Material for this task:

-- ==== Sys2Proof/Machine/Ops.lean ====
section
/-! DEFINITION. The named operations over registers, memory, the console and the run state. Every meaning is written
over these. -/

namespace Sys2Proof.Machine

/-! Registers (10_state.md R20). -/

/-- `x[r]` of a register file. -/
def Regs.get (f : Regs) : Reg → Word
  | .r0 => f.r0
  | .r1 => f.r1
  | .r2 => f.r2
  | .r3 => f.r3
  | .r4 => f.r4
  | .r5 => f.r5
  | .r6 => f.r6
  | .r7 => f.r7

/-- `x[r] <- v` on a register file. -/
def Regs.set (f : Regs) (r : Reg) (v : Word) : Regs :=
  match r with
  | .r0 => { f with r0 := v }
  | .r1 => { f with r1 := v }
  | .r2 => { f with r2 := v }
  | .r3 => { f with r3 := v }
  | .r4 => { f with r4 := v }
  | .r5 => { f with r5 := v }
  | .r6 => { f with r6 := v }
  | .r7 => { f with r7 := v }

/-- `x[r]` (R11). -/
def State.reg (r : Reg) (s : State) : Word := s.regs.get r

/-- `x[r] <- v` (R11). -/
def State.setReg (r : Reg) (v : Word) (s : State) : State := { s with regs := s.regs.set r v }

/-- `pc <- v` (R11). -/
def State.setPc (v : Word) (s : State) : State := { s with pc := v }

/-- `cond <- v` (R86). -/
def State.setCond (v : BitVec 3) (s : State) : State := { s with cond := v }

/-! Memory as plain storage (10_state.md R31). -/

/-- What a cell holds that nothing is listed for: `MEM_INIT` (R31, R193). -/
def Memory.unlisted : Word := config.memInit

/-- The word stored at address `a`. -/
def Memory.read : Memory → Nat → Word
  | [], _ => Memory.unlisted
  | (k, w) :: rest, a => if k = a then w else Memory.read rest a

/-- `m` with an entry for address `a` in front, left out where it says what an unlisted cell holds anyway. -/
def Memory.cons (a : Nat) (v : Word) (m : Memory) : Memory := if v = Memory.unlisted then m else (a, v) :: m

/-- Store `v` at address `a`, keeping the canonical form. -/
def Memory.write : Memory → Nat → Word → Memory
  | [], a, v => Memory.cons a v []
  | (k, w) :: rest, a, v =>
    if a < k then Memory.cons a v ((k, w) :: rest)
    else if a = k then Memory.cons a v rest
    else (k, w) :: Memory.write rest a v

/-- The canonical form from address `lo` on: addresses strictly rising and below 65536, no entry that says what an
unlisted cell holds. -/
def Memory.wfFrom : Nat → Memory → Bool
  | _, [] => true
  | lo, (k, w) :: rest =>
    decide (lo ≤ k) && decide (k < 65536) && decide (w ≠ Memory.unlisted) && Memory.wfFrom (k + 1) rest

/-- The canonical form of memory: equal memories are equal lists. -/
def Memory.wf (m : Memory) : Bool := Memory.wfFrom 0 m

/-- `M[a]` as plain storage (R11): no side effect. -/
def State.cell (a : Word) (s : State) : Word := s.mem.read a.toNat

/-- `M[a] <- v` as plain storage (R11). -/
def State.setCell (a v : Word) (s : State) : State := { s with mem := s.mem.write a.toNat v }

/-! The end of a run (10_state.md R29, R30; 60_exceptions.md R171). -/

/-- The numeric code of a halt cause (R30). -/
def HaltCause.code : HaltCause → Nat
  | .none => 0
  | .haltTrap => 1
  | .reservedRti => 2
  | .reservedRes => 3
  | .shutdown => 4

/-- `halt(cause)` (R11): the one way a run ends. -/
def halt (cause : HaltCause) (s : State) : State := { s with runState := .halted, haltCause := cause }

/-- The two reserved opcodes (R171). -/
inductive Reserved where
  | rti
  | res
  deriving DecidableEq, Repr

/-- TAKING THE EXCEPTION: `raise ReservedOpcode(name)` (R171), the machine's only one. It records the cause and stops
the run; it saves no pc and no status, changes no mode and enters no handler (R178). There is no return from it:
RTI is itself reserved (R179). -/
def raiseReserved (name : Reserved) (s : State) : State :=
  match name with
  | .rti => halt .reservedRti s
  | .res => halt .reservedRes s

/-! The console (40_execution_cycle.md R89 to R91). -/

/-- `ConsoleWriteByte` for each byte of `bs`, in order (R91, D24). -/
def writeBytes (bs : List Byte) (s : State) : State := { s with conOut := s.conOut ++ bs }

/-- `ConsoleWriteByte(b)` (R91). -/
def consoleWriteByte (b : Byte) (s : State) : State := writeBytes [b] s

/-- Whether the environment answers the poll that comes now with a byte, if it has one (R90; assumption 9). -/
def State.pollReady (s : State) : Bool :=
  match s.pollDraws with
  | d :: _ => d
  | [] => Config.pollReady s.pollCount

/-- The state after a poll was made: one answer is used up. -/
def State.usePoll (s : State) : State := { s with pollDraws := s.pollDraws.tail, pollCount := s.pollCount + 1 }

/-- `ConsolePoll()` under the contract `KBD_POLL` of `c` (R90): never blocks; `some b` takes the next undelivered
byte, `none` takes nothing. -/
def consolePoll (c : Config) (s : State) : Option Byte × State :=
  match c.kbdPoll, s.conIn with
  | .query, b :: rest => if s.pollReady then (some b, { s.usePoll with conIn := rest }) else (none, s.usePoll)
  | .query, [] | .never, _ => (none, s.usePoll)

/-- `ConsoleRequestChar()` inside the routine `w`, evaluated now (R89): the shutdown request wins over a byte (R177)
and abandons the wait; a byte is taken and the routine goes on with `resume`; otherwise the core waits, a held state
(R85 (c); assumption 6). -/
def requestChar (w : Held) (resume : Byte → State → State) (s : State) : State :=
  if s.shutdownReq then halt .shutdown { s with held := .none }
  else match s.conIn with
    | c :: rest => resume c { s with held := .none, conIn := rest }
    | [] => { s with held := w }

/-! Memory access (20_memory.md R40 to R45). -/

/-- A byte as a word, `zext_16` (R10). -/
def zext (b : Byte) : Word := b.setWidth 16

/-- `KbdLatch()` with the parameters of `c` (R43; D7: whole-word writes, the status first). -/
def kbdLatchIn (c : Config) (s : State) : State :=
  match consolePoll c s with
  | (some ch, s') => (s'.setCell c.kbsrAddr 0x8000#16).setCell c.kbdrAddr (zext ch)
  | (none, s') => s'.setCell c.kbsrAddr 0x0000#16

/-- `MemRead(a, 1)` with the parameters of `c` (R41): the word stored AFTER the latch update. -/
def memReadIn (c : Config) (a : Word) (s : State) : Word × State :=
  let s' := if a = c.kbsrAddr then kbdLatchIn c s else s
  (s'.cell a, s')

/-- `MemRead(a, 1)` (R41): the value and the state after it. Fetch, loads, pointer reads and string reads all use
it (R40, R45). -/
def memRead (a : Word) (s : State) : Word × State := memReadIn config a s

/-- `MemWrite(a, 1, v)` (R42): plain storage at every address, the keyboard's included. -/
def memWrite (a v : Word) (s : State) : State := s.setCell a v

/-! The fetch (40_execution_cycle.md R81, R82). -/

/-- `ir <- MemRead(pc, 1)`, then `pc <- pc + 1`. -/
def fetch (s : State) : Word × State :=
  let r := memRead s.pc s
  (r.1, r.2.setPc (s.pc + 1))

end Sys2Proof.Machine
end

What the task requires:
Wherever a line in the records contains the word "some", copy that line.

Answer space:
/-- `ConsolePoll()` under the contract `KBD_POLL` of `c` (R90): never blocks; `some b` takes the next undelivered
  | .query, b :: rest => if s.pollReady then (some b, { s.usePoll with conIn := rest }) else (none, s.usePoll)
  | (some ch, s') => (s'.setCell c.kbsrAddr 0x8000#16).setCell c.kbdrAddr (zext ch)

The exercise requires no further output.